Usually, the wreckage is transported to a hangar and built up piece be piece to check out what happened and in what sequence. Were there multiple tyre bursts? Did the engine caught fire by a bird hit? Was the flight recorder working properly? Were the engines on full power? Where were the flaps positioned for landing? Were they asymmetrical? Every little piece of metal tells a story.

The authorities in any country must, by law, minimise the movement of wreckage and then ensure that a guard is placed in the main crash area so that there is no looting of personal belongings.

By the inference one makes from the photographs in newspapers and on TV, the place is overrun with rubbernecking villagers and just about no one seems to be interested in stopping them. They can pick up whatever they want. It is absurd but you can see it yourself.

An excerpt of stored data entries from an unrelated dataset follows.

-- ==== Sys2Proof/Tests/Slice0.lean ====
section
/-! SUPPORT. The model's own tests. Every expected result is from 95_test_vectors.md (its vector or
program is named) or worked out by hand from the rule named. Then, for each statement of
Obligations.lean that has hypotheses, a witness that meets them. -/

namespace Sys2Proof.Tests

open Sys2Proof Sys2Proof.Machine

/-! ## Helpers -/

/-- After reset, with `bytes` written from IBUF index 0 on and OFF and LEN set. -/
def loaded (off len : Nat) (bytes : List Byte) : State :=
  { State.reset with
    off := BitVec.ofNat 32 off, len := BitVec.ofNat 32 len, ibuf := writeCells [] 0 bytes }

def nextAnd (o : Outcome) (p : State → Bool) : Bool :=
  match o with
  | .next t => p t
  | .fault _ => false
  | .refused _ => false

def faultsWith (o : Outcome) (f : Fault) : Bool :=
  match o with
  | .next _ => false
  | .fault g => g == f
  | .refused _ => false

def refusedWith (o : Outcome) (r : Refusal) : Bool :=
  match o with
  | .next _ => false
  | .fault _ => false
  | .refused q => q == r

/-- The text "123456789" of vector V2.9. -/
def checkText : List Byte := [0x31, 0x32, 0x33, 0x34, 0x35, 0x36, 0x37, 0x38, 0x39]

/-- The bytes of the worked examples of 41_hex_normalizer.md R94 and R95. -/
def workedExample : List Byte := [0x30, 0x31, 0x41, 0x62, 0x20, 0x09, 0x0D, 0x0A]

/-- "01234567", vector V3.3. -/
def eightDigits : List Byte := [0x30, 0x31, 0x32, 0x33, 0x34, 0x35, 0x36, 0x37]

/-! ## Well-formedness: an ill-formed term for each check -/

theorem test_params_zero_capacity :
    (Params.mk 0 64 .bits32).wf = false := by decide

theorem test_params_capacity_too_large :
    (Params.mk (2 ^ 32) 64 .bits32).wf = false := by decide

theorem test_params_zero_window :
    (Params.mk 256 0 .bits32).wf = false := by decide

theorem test_params_default : Params.default.wf = true := by decide

theorem test_transaction_register_number :
    (Transaction.regRead 6).wf Params.default = false ∧
    (Transaction.regWrite 6 0).wf Params.default = false ∧
    (Transaction.regRead 5).wf Params.default = true := by decide

theorem test_transaction_index :
    (Transaction.ibufWrite 256 0).wf Params.default = false ∧
    (Transaction.ibufRead 256).wf Params.default = false ∧
    (Transaction.obufRead 128).wf Params.default = false ∧
    (Transaction.obufRead 127).wf Params.default = true := by decide

theorem test_pseudo_text :
    (Pseudo.fills 0 []).wf = false ∧ (Pseudo.fills 0 [Char.ofNat 0x80]).wf = false ∧
    (Pseudo.fill 0 []).wf = false ∧ (Pseudo.fills 0 ['G', '0']).wf = true := by decide

theorem test_no_command_word :
    isCommandWord 0x00000000 = false ∧ isCommandWord 0x00000101 = false ∧
    isCommandWord 0x00000003 = true := by decide

/-! ## Decoding: words written out from 30_encoding.md R51 and R53 -/

theorem test_decode_crc16 :
    decode 0b00000000000000000000000000000001#32 = .ok .crc16 := by decide

theorem test_decode_hexdet :
    decode 0b00000000000000000000000000000010#32 = .ok .hexdet := by decide

theorem test_decode_hex2bin :
    decode 0b00000000000000000000000000000011#32 = .ok .hex2bin := by decide

/-- V5.10 to V5.13: the four illegal words. -/
theorem test_decode_illegal :
    decode 0x00000000#32 = .error (.reservedOpcode 0x00) ∧
    decode 0x00000004#32 = .error (.reservedOpcode 0x04) ∧
    decode 0x00000101#32 = .error .reservedBits ∧
    decode 0x80000001#32 = .error .reservedBits := by decide

theorem test_table_word :
    decodeTableWord 32 1 = some .crc16 ∧ decodeTableWord 32 2 = some .hexdet ∧
    decodeTableWord 32 3 = some .hex2bin ∧ decodeTableWord 32 0 = none ∧
    decodeTableWord 40 1 = none := by decide

/-! ## Functions -/

/-- V2.20 to V2.26. -/
theorem test_crc_bit_corners :
    crcBit 0x0000 false = 0x0000 ∧ crcBit 0x0000 true = 0xA001 ∧ crcBit 0x0001 true = 0x0000 ∧
    crcBit 0x0001 false = 0xA001 ∧ crcBit 0x8000 false = 0x4000 ∧
    crcBit 0xFFFF false = 0xDFFE ∧ crcBit 0xFFFF true = 0x7FFF := by decide

/-- 95_test_vectors.md section 2.2, the single bytes at the corners. -/
theorem test_crc_byte_corners :
    crcByte 0xFFFF 0x00 = 0x40BF ∧ crcByte 0xFFFF 0xFF = 0x00FF ∧
    crcByte 0xBB3D 0x3D = 0x00BB ∧ crcByte 0x00BB 0xBB = 0x0000 := by decide +kernel

/-- V2.1 to V2.13. -/
theorem test_crc16_vectors :
    crc16 [] = 0x0000 ∧ crc16 [0x00] = 0x0000 ∧ crc16 [0x01] = 0xC0C1 ∧ crc16 [0x02] = 0xC181 ∧
    crc16 [0x80] = 0xA001 ∧ crc16 [0xFF] = 0x4040 ∧ crc16 [0x41] = 0x30C0 ∧
    crc16 [0x01, 0x02] = 0x5180 ∧ crc16 checkText = 0xBB3D ∧ crc16 [0xFF, 0xFF] = 0xB001 ∧
    crc16 [0x61, 0x62, 0x63] = 0x9738 ∧ crc16 [0x31, 0x32] = 0x4594 := by decide +kernel

/-- V2.34 to V2.36. -/
theorem test_crc16_residues :
    crc16 (checkText ++ [0x3D, 0xBB]) = 0x0000 ∧ crc16 (checkText ++ [0xBB, 0x3D]) = 0xC2E3 ∧
    crc16 (checkText.drop 4) = 0x90E1 ∧ crcFrom 0x14BA (checkText.drop 4) = 0xBB3D := by
  decide +kernel

def tablePiece0 : List Remainder :=
  [ 0x0000, 0xC0C1, 0xC181, 0x0140, 0xC301, 0x03C0, 0x0280, 0xC241,
    0xC601, 0x06C0, 0x0780, 0xC741, 0x0500, 0xC5C1, 0xC481, 0x0440,
    0xCC01, 0x0CC0, 0x0D80, 0xCD41, 0x0F00, 0xCFC1, 0xCE81, 0x0E40,
    0x0A00, 0xCAC1, 0xCB81, 0x0B40, 0xC901, 0x09C0, 0x0880, 0xC841 ]

def tablePiece1 : List Remainder :=
  [ 0xD801, 0x18C0, 0x1980, 0xD941, 0x1B00, 0xDBC1, 0xDA81, 0x1A40,
    0x1E00, 0xDEC1, 0xDF81, 0x1F40, 0xDD01, 0x1DC0, 0x1C80, 0xDC41,
    0x1400, 0xD4C1, 0xD581, 0x1540, 0xD701, 0x17C0, 0x1680, 0xD641,
    0xD201, 0x12C0, 0x1380, 0xD341, 0x1100, 0xD1C1, 0xD081, 0x1040 ]

def tablePiece2 : List Remainder :=
  [ 0xF001, 0x30C0, 0x3180, 0xF141, 0x3300, 0xF3C1, 0xF281, 0x3240,
    0x3600, 0xF6C1, 0xF781, 0x3740, 0xF501, 0x35C0, 0x3480, 0xF441,
    0x3C00, 0xFCC1, 0xFD81, 0x3D40, 0xFF01, 0x3FC0, 0x3E80, 0xFE41,
    0xFA01, 0x3AC0, 0x3B80, 0xFB41, 0x3900, 0xF9C1, 0xF881, 0x3840 ]

def tablePiece3 : List Remainder :=
  [ 0x2800, 0xE8C1, 0xE981, 0x2940, 0xEB01, 0x2BC0, 0x2A80, 0xEA41,
    0xEE01, 0x2EC0, 0x2F80, 0xEF41, 0x2D00, 0xEDC1, 0xEC81, 0x2C40,
    0xE401, 0x24C0, 0x2580, 0xE541, 0x2700, 0xE7C1, 0xE681, 0x2640,
    0x2200, 0xE2C1, 0xE381, 0x2340, 0xE101, 0x21C0, 0x2080, 0xE041 ]

def tablePiece4 : List Remainder :=
  [ 0xA001, 0x60C0, 0x6180, 0xA141, 0x6300, 0xA3C1, 0xA281, 0x6240,
    0x6600, 0xA6C1, 0xA781, 0x6740, 0xA501, 0x65C0, 0x6480, 0xA441,
    0x6C00, 0xACC1, 0xAD81, 0x6D40, 0xAF01, 0x6FC0, 0x6E80, 0xAE41,
    0xAA01, 0x6AC0, 0x6B80, 0xAB41, 0x6900, 0xA9C1, 0xA881, 0x6840 ]

def tablePiece5 : List Remainder :=
  [ 0x7800, 0xB8C1, 0xB981, 0x7940, 0xBB01, 0x7BC0, 0x7A80, 0xBA41,
    0xBE01, 0x7EC0, 0x7F80, 0xBF41, 0x7D00, 0xBDC1, 0xBC81, 0x7C40,
    0xB401, 0x74C0, 0x7580, 0xB541, 0x7700, 0xB7C1, 0xB681, 0x7640,
    0x7200, 0xB2C1, 0xB381, 0x7340, 0xB101, 0x71C0, 0x7080, 0xB041 ]

def tablePiece6 : List Remainder :=
  [ 0x5000, 0x90C1, 0x9181, 0x5140, 0x9301, 0x53C0, 0x5280, 0x9241,
    0x9601, 0x56C0, 0x5780, 0x9741, 0x5500, 0x95C1, 0x9481, 0x5440,
    0x9C01, 0x5CC0, 0x5D80, 0x9D41, 0x5F00, 0x9FC1, 0x9E81, 0x5E40,
    0x5A00, 0x9AC1, 0x9B81, 0x5B40, 0x9901, 0x59C0, 0x5880, 0x9841 ]

def tablePiece7 : List Remainder :=
  [ 0x8801, 0x48C0, 0x4980, 0x8941, 0x4B00, 0x8BC1, 0x8A81, 0x4A40,
    0x4E00, 0x8EC1, 0x8F81, 0x4F40, 0x8D01, 0x4DC0, 0x4C80, 0x8C41,
    0x4400, 0x84C1, 0x8581, 0x4540, 0x8701, 0x47C0, 0x4680, 0x8641,
    0x8201, 0x42C0, 0x4380, 0x8341, 0x4100, 0x81C1, 0x8081, 0x4040 ]

/-- The table of 95_test_vectors.md section 2.3, all 256 entries. -/
def specTable : List Remainder :=
  tablePiece0 ++ tablePiece1 ++ tablePiece2 ++ tablePiece3 ++ tablePiece4 ++ tablePiece5 ++
    tablePiece6 ++ tablePiece7

theorem test_crc_table :
    (List.range 256).map (fun v => crcTable (BitVec.ofNat 8 v)) = specTable := by decide +kernel

/-- 40_checksum.md R69: 0xA001 is 0x8005 with its 16 bits reversed. -/
theorem test_polynomial : (0x8005#16).reverse = crcPoly := by decide

/-- V2.40 to V2.44. -/
theorem test_checksum_field :
    crcField 0xF0C7 = ⟨0x00, 0x00, 0xF0, 0xC7⟩ ∧
    crcMatches .bits32 ⟨0x00, 0x00, 0xF0, 0xC7⟩ 0xF0C7 = true ∧
    crcMatches .bits16 ⟨0x00, 0x00, 0xF0, 0xC7⟩ 0xF0C7 = true ∧
    crcMatches .bits32 ⟨0x00, 0x00, 0xC7, 0xF0⟩ 0xF0C7 = false ∧
    crcMatches .bits16 ⟨0x00, 0x00, 0xC7, 0xF0⟩ 0xF0C7 = false ∧
    crcMatches .bits32 ⟨0x00, 0x01, 0xF0, 0xC7⟩ 0xF0C7 = false ∧
    crcMatches .bits16 ⟨0x00, 0x01, 0xF0, 0xC7⟩ 0xF0C7 = true ∧
    crcMatches .bits16 ⟨0xF0, 0xC7, 0x00, 0x00⟩ 0xBB3D = false := by decide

People are posing on the wreckage.

After the first couple of hours of shock, the novelty of viewing the dead reduces and greed sets in. Looting is a part of the crash site unless efforts are made to prevent it. No sign of that.

It might make you cringe at this time but taking off jewellery from a body is quite an easy task and one successful venture leads to another.

An aircraft complement of passengers could be carrying an average of $10,000 each and more in personal effects, including jewellery and cash. The hold itself could be carrying a major amount of liquidity and documentation as cargo for couriers, all of it worth a pretty packet.

For Indians travelling from Dubai on a vacation, the amount of gold on board would have been tangible. At minimum calculation there must have been over 150 watches, an equal number of gold bracelets, necklaces, chains, sundry jewellery and wallets plus credit cards on the flight strewn within picking up distance of hundreds of strangers.

Who would commit such a dastardly act? Normal, generally decent people lured by their windfall. It is lying there, just pick it up.

In the Lauda Air accident in Thailand, villagers clambered up the rainswept terrain and stole everything they could lay their hands on. When the Bellview crash occurred in 2005 in Nigeria the media wrote: “The news that looters were the first to get to the rural jungle of Lissa where the ill-fated Bellview Airlines plane had crashed did not surprise me. Because, I knew that the human scavengers would have invaded the site of the crash before the law enforcement authorities would have gotten there. The desperate hoodlums and antisocial urchins would have rushed to rob the wounded or the dead before even alerting for help.”

The worst incident of looting the dead occurred on an Air Rhodesia flight when the plane crashed into the hills with survivors. Jungle based extremists killed the survivors before looting them.

In 1999, relatives of an Air Fiji plane’s passenger displayed outrage at the time it took for the police to arrive at the crash site…five and a half hours in which window villagers had swiped personal belongings. So far, except for the Indian Minister’s hearty expression of regret and his more than poignant agreeability to consider his resignation the 24 hours that are vital have gone cold. We are now looking at a commission, a judge in command, pages of legal writings, five years and that is it.

To be most cruel, there were no VIPs on this flight. Just good, honest people…and for the system they do not count.